According to the United States Census Bureau, the city has a total area of 1.60 sqmi, of which 1.26 sqmi is land and 0.34 sqmi is water.

==Demographics==

Historical population
| Census | Pop. | Note | %± |
| 1900 | 863 |  | — |
| 1910 | 992 |  | 14.9% |
| 1920 | 2,162 |  | 117.9% |
| 1930 | 3,680 |  | 70.2% |
| 1940 | 3,902 |  | 6.0% |
| 1950 | 4,320 |  | 10.7% |
| 1960 | 4,577 |  | 5.9% |
| 1970 | 4,860 |  | 6.2% |
| 1980 | 4,454 |  | −8.4% |
| 1990 | 3,748 |  | −15.9% |
| 2000 | 3,485 |  | −7.0% |
| 2010 | 3,216 |  | −7.7% |
| 2020 | 3,033 |  | −5.7% |
| 2021 (est.) | 2,978 |  | −1.8% |
Source:

===2020 census===

As of the 2020 census, Kenova had a population of 3,033. The median age was 43.3 years. 20.6% of residents were under the age of 18 and 20.6% of residents were 65 years of age or older. For every 100 females there were 89.0 males, and for every 100 females age 18 and over there were 86.5 males age 18 and over.

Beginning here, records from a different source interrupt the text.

/-- R48, R124, R126: in 64-bit mode offset k of the area is in range exactly where bits 63:47 of its linear address (bits
63:56 with 57-bit linear addresses; U9, log 20) are all equal. An offset 0..575 of which they are not raises #SS(0)
through SS, #GP(0) through another segment. -/
def Obligations.NonCanonicalAddressFaults : Prop :=
  ∀ (i : Instr) (s : State), s.mode = .bits64 →
    let lowest := if s.cfg.linearWidth = .bits48 then 47 else 56
    let address (k : Nat) : Word := (instrOperand s i).laxa + BitVec.ofNat 64 k
    (∀ k, OffsetInRange s (instrOperand s i) k ↔
      ∀ b, lowest ≤ b → b < 64 → (address k).getLsbD b = (address k).getLsbD 63) ∧
    (i.wellFormed (codeCtx s) = true → Launched s (instrOperand s i) → Enabled s (instrOperand s i) → s.cpl = 0 →
      (∃ k < 576, ∃ b, lowest ≤ b ∧ b < 64 ∧ (address k).getLsbD b ≠ (address k).getLsbD 63) →
      exec i s = faultsWith s (if (instrOperand s i).seg = .ss then .ss else .gp) (some 0))

/-- R48, R123, R126: in protected and compatibility mode, with a usable segment, an offset 0..575 outside its limit
raises #SS(0) through SS, #GP(0) through another segment; a null or unreadable segment raises #GP(0), which is the
model's (log 19). -/
def Obligations.SegmentLimitFaults : Prop :=
  ∀ (i : Instr) (s : State), i.wellFormed (codeCtx s) = true → Launched s (instrOperand s i) →
    Enabled s (instrOperand s i) →
    (s.mode = .protectedMode ∨ s.mode = .compatibility) → s.cpl = 0 →
    let g := segOf s (instrOperand s i).seg
    (g.isNull = true ∨ g.readable = false → exec i s = faultsWith s .gp (some 0)) ∧
    (g.isNull = false → g.readable = true → g.expandDown = false →
      g.limit.toNat < (instrOperand s i).ea.toNat + 575 →
      exec i s = faultsWith s (if (instrOperand s i).seg = .ss then .ss else .gp) (some 0))

/-- R57, R125, ahead of the header: in real-address mode an operand whose first 576 bytes reach past FFFFH raises #GP
without an error code, through any segment (the rest of the area: AreaOutsideItsRangeFaults). -/
def Obligations.RealModeExtentFaults : Prop :=
  ∀ (i : Instr) (s : State), i.wellFormed (codeCtx s) = true → Launched s (instrOperand s i) →
    Enabled s (instrOperand s i) →
    s.mode = .real → 0xFFFF < (instrOperand s i).ea.toNat + 575 → exec i s = faultsWith s .gp none

/-- R46: an operand in range whose linear address is no multiple of 64 raises #GP(0), in real-address mode #GP (that the
linear address is tested is D7, log 16). -/
def Obligations.MisalignedOperandFaults : Prop :=
  ∀ (i : Instr) (s : State), i.wellFormed (codeCtx s) = true → Launched s (instrOperand s i) →
    Enabled s (instrOperand s i) →
    cplOf s = 0 → (∀ k < 576, OffsetInRange s (instrOperand s i) k) →
    (instrOperand s i).laxa.toNat % 64 ≠ 0 →
    exec i s = faultsWith s .gp (if s.mode = .real then none else some 0)

/-! ### Exceptions of ranks 8 to 12 -/

/-- R127, R49, R50: a page fault on the header raises #PF with the code and the linear address of one of the bytes that
fault (which one is free, log 18), and a precise fault leaves the state as it was (D6, log 23). Where no header byte
page-faults and one lies in memory-mapped I/O the instruction is refused (log 22; that #PF comes first is log 42). -/
def Obligations.UnreadableHeader : Prop :=
  ∀ (i : Instr) (s : State), i.wellFormed (codeCtx s) = true → Launched s (instrOperand s i) →
    Enabled s (instrOperand s i) → cplOf s = 0 → (∀ k < 576, OffsetInRange s (instrOperand s i) k) →
    (instrOperand s i).laxa.toNat % 64 = 0 →
    (s.cfg.faultAtomicity = .precise →
      (∃ k, 512 ≤ k ∧ k < 576 ∧ ∃ code, areaRead s (instrOperand s i).laxa k = .pageFault code) →
      ∃ k code, 512 ≤ k ∧ k < 576 ∧ areaRead s (instrOperand s i).laxa k = .pageFault code ∧
        exec i s = .fault (.exception
          ⟨.pf, some code, pcOf s, some (linearAt s (instrOperand s i).laxa k)⟩ s)) ∧
    ((∀ k, 512 ≤ k → k < 576 → ∀ code, areaRead s (instrOperand s i).laxa k ≠ .pageFault code) →
      (∃ k, 512 ≤ k ∧ k < 576 ∧ areaRead s (instrOperand s i).laxa k = .device) →
      exec i s = .refused .deviceMemory)

/-- R130: with the header readable, each of H1 to H4 raises #GP(0) (real-address mode: #GP), whatever EDX:EAX holds,
and a precise fault writes nothing (the mask of H2 is D4, log 15; D6, log 23). -/
def Obligations.IllegalHeaderFaults : Prop :=
  ∀ (i : Instr) (s : State), i.wellFormed (codeCtx s) = true → Launched s (instrOperand s i) →
    Enabled s (instrOperand s i) →
    cplOf s = 0 → (∀ k < 576, OffsetInRange s (instrOperand s i) k) → (instrOperand s i).laxa.toNat % 64 = 0 →
    (∀ k, 512 ≤ k → k < 576 → ByteReadable s (instrOperand s i) k) → s.cfg.faultAtomicity = .precise →
    let f := instrArea s i
    ((xcompBvOf f).getLsbD 63 = false ∨
      (∃ c < 63, (xcompBvOf f).getLsbD c = true ∧ (checkMaskOf s).getLsbD c = false) ∨
      (∃ c < 64, (xstateBvOf f).getLsbD c = true ∧ (xcompBvOf f).getLsbD c = false) ∨
      (∃ k < 48, f (528 + k) ≠ 0)) →
    exec i s = faultsWith s .gp (if s.mode = .real then none else some 0)

/-- R130, C1, D4 (log 15), bit by bit: with XCOMP_CHECK_MASK = xcr0_or_xss, D4's default, the check mask is XCR0 OR
IA32_XSS, and with xcr0_only it is XCR0 alone. There no execution completes on an area with a slot for a component enabled
in IA32_XSS (one that XCR0 enables too is a refused launch, D25, log 25). -/
def Obligations.LiteralCheckMaskForbidsSupervisorSlots : Prop :=
  (∀ (s : State), ∀ c < 64,
    (s.cfg.xcompCheckMask = .xcr0OrXss → (checkMaskOf s).getLsbD c = (s.xcr0.getLsbD c || s.ia32Xss.getLsbD c)) ∧
    (s.cfg.xcompCheckMask = .xcr0Only → (checkMaskOf s).getLsbD c = s.xcr0.getLsbD c)) ∧
  ∀ (i : Instr) (s : State) (c : Nat), c < 63 → s.cfg.xcompCheckMask = .xcr0Only →
    (xcompBvOf (instrArea s i)).getLsbD c = true → s.ia32Xss.getLsbD c = true → ∀ t, exec i s ≠ .next t

/-- R131 rank 10, R57, R48: with a legal header and offsets 0..575 in range, an area of which a later offset is not
raises #SS(0) through SS and #GP(0) through another segment; in real-address mode #GP through any segment, so
wherever EA + AREA_SIZE(FORMAT) - 1 > FFFFH (the extent is D9's; a precise fault: D6, log 23). -/
def Obligations.AreaOutsideItsRangeFaults : Prop :=
  ∀ (i : Instr) (s : State), i.wellFormed (codeCtx s) = true → Launched s (instrOperand s i) →
    Enabled s (instrOperand s i) → cplOf s = 0 → (∀ k < 576, OffsetInRange s (instrOperand s i) k) →
    (instrOperand s i).laxa.toNat % 64 = 0 → (∀ k, 512 ≤ k → k < 576 → ByteReadable s (instrOperand s i) k) →
    HeaderLegal s (instrArea s i) → s.cfg.faultAtomicity = .precise →
    ((∃ k < operandAreaSize s (instrOperand s i), ¬ OffsetInRange s (instrOperand s i) k) →
      exec i s =
        if s.mode = .real then faultsWith s .gp none
        else faultsWith s (if (instrOperand s i).seg = .ss then .ss else .gp) (some 0)) ∧
    (s.mode = .real → 0xFFFF < (instrOperand s i).ea.toNat + operandAreaSize s (instrOperand s i) - 1 →
      exec i s = faultsWith s .gp none)

/-- R50, D9, R131 rank 10, the maximal read set: with a legal header and the area in range, a byte that page-faults
raises #PF, whether or not its component is requested (log 18); where none does and one lies in memory-mapped I/O the
instruction is refused (log 22; that #PF comes first is log 42). -/
def Obligations.UnreadableArea : Prop :=
  ∀ (i : Instr) (s : State), i.wellFormed (codeCtx s) = true → Launched s (instrOperand s i) →
    Enabled s (instrOperand s i) → cplOf s = 0 → (instrOperand s i).laxa.toNat % 64 = 0 →
    (∀ k < operandAreaSize s (instrOperand s i), OffsetInRange s (instrOperand s i) k) →
    (∀ k, 512 ≤ k → k < 576 → ByteReadable s (instrOperand s i) k) → HeaderLegal s (instrArea s i) →
    (s.cfg.faultAtomicity = .precise →
      (∃ k < operandAreaSize s (instrOperand s i), ∃ code,
        areaRead s (instrOperand s i).laxa k = .pageFault code) →
      ∃ k code, k < operandAreaSize s (instrOperand s i) ∧
        areaRead s (instrOperand s i).laxa k = .pageFault code ∧
        exec i s = .fault (.exception
          ⟨.pf, some code, pcOf s, some (linearAt s (instrOperand s i).laxa k)⟩ s)) ∧
    ((∀ k < operandAreaSize s (instrOperand s i), ∀ code,
        areaRead s (instrOperand s i).laxa k ≠ .pageFault code) →
      (∃ k < operandAreaSize s (instrOperand s i), areaRead s (instrOperand s i).laxa k = .device) →
      exec i s = .refused .deviceMemory)

/-- R93, R103, R131 ranks 11 and 12, with all before them in order: an MXCSR image with a reserved bit raises #GP(0)
(real-address mode: #GP) where SSE state is loaded and only there; so does CFG.LOAD_FAULT true of the slot of a loaded
component 2..62 (the part's own predicate, log 31); with neither the instruction completes (precise: D6, log 23). -/
def Obligations.MxcsrAndContentFaults : Prop :=
  ∀ (i : Instr) (s : State), i.wellFormed (codeCtx s) = true → Launched s (instrOperand s i) →
    Enabled s (instrOperand s i) → cplOf s = 0 → (instrOperand s i).laxa.toNat % 64 = 0 →
    (∀ k < operandAreaSize s (instrOperand s i), OffsetInRange s (instrOperand s i) k) →
    (∀ k < operandAreaSize s (instrOperand s i), ByteReadable s (instrOperand s i) k) →
    HeaderLegal s (instrArea s i) → s.cfg.faultAtomicity = .precise →
    let f := instrArea s i
    let stops : Prop :=
      ((rfbmOf s).getLsbD 1 = true ∧ (xstateBvOf f).getLsbD 1 = true ∧
        (f 27 ++ f 26 ++ f 25 ++ f 24) &&& ~~~s.cfg.mxcsrMask ≠ 0) ∨
      (s.cfg.loadFault = .part ∧ ∃ c, 2 ≤ c ∧ c < 63 ∧ (rfbmOf s).getLsbD c = true ∧
        (xstateBvOf f).getLsbD c = true ∧
        Config.loadFault c (slotBytes s.cfg (xcompBvOf f &&& 0x7FFFFFFFFFFFFFFF) f c) s = true)
    (stops → exec i s = faultsWith s .gp (if s.mode = .real then none else some 0)) ∧
    (¬ stops → ∃ t, exec i s = .next t)

/-! ### What a fault says and leaves -/

/-- R132: under FAULT_ATOMICITY = precise a faulting instruction writes nothing, and the record holds the pc of the
instruction (the spec's decision D6; logs 1 and 23). -/
def Obligations.PreciseFaultsWriteNothing : Prop :=
  ∀ (i : Instr) (s : State) (r : ExcRecord) (left : State), s.cfg.faultAtomicity = .precise →
    exec i s = .fault (.exception r left) → left = s ∧ r.pc = pcOf s

/-- R132: under FAULT_ATOMICITY = partial registers, flags, memory, pc and unselected components are unchanged, and
every other item holds its old value or its new one (the spec's decision D6; log 23). The new value is what `commit`,
steps 13 to 17, makes of the header and the area as they read; where rank 8 or 10 could not read a byte it is formed with
a free byte (log 23). After a fault of rank 9, 11 or 12, or of rank 10 on a range, no completed instruction exists for
these bytes, and that commit then gives the new values is the model's choice (log 43). -/
def Obligations.PartialFaultsLeaveOldOrNewItems : Prop :=
  ∀ (i : Instr) (s : State) (r : ExcRecord) (left : State), s.cfg.faultAtomicity = .perItem →
    exec i s = .fault (.exception r left) →
    let new := commit i.w (instrOperand s i) s
    left.gpr = s.gpr ∧ left.rip = s.rip ∧ left.rflags = s.rflags ∧ left.mem = s.mem ∧ left.cr0 = s.cr0 ∧
    left.cr4 = s.cr4 ∧ left.xcr0 = s.xcr0 ∧ left.ia32Xss = s.ia32Xss ∧ left.mode = s.mode ∧
    (left.x87 = s.x87 ∨ (rfbmOf s).getLsbD 0 = true ∧ left.x87 = new.x87) ∧
    (left.sse = s.sse ∨ (rfbmOf s).getLsbD 1 = true ∧ left.sse = new.sse) ∧
    (∀ c, 2 ≤ c → c < 63 →
      scOf left c = scOf s c ∨ (rfbmOf s).getLsbD c = true ∧ scOf left c = scOf new c) ∧
    (∀ c < 64, left.xinuse.getLsbD c = s.xinuse.getLsbD c ∨
      (rfbmOf s).getLsbD c = true ∧ left.xinuse.getLsbD c = new.xinuse.getLsbD c) ∧
    (left.xmodifiedBv = s.xmodifiedBv ∨ left.xmodifiedBv = ~~~rfbmOf s) ∧
    (left.xrstorInfo = s.xrstorInfo ∨ left.xrstorInfo = new.xrstorInfo)

/-- R120, R125, R132: the record of a fault: #UD and #NM have no error code, #SS and #AC have 0, #GP has 0 but none in
real-address mode, #PF alone has an address, and real-address mode raises #UD, #NM and #GP only (the error codes are
the spec's general knowledge; log 37). -/
def Obligations.FaultRecordsHaveTheirShape : Prop :=
  ∀ (i : Instr) (s : State) (r : ExcRecord) (left : State), exec i s = .fault (.exception r left) →
    (r.vector = .ud ∨ r.vector = .nm → r.errorCode = none) ∧
    (r.vector = .ss ∨ r.vector = .ac → r.errorCode = some 0) ∧
    (r.vector = .gp → r.errorCode = if s.mode = .real then none else some 0) ∧
    (r.vector = .pf → r.errorCode.isSome = true) ∧
    (r.address.isSome = true ↔ r.vector = .pf) ∧
    (s.mode = .real → r.vector = .ud ∨ r.vector = .nm ∨ r.vector = .gp)

/-- Every launch the model refuses, ahead of every fault and in this order: a term with no encoding in the present mode
(R3, log 36), VMX non-root operation (R82 step 0, R139, D19; log 24), an armed debug register or EFLAGS.TF = 1 (R140;
log 26, which also presumes TF's bit 8), XCR0 and IA32_XSS outside the premise of D25 (log 25), and an operand segment
base that is no multiple of 64 (R46, D7; log 16). The order, and that they precede the faults, is log 2's. -/
def Obligations.RefusedLaunches : Prop :=
  ∀ (i : Instr) (s : State),
    (i.wellFormed (codeCtx s) = false → exec i s = .refused .notEncodable) ∧
    (i.wellFormed (codeCtx s) = true →
      if s.inVmxNonRoot = true then exec i s = .refused .vmxNonRoot
      else if s.debugArmed = true ∨ s.rflags.getLsbD 8 = true then exec i s = .refused .debugArmed
      else if s.xcr0 &&& s.ia32Xss ≠ 0 ∨ s.xcr0 &&& ~~~s.cfg.supportedUser ≠ 0 ∨
          s.ia32Xss &&& ~~~s.cfg.supportedSuper ≠ 0 ∨ s.xcr0.getLsbD 63 = true ∨ s.ia32Xss.getLsbD 63 = true ∨
          s.xcr0.getLsbD 0 = false then exec i s = .refused .xcrPremise
      else (segBase s (instrOperand s i).seg).toNat % 64 ≠ 0 → exec i s = .refused .segmentBase)

/-! ### The step -/

/-- A step runs the decoded instruction: where the bytes at pc decode to `i`, the step is `exec i`, and `i` is well
formed, so exec never refuses it as not encodable. -/
def Obligations.StepRunsTheDecodedInstruction : Prop :=
  ∀ (s : State) (i : Instr) (rest : List Byte), decode (codeCtx s) (fetchWindow s).1 = .ok (i, rest) →
    step s = exec i s ∧ i.wellFormed (codeCtx s) = true ∧ exec i s ≠ .refused .notEncodable

/-- R64, R75: where the bytes at pc are the encoding of a well-formed instruction and can be fetched, the step is that
instruction, whatever follows it, be it unreadable. -/
def Obligations.BytesAtPcRunTheirInstruction : Prop :=
  ∀ (s : State) (i : Instr), i.wellFormed (codeCtx s) = true →
    (∀ k < i.length, fetchByte s k = .ok ((encode i).getD k 0)) → step s = exec i s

100.0% of residents lived in urban areas, while 0.0% lived in rural areas.

There were 1,371 households in Kenova, of which 25.2% had children under the age of 18 living in them. Of all households, 33.6% were married-couple households, 21.2% were households with a male householder and no spouse or partner present, and 37.3% were households with a female householder and no spouse or partner present. About 38.0% of all households were made up of individuals and 18.7% had someone living alone who was 65 years of age or older.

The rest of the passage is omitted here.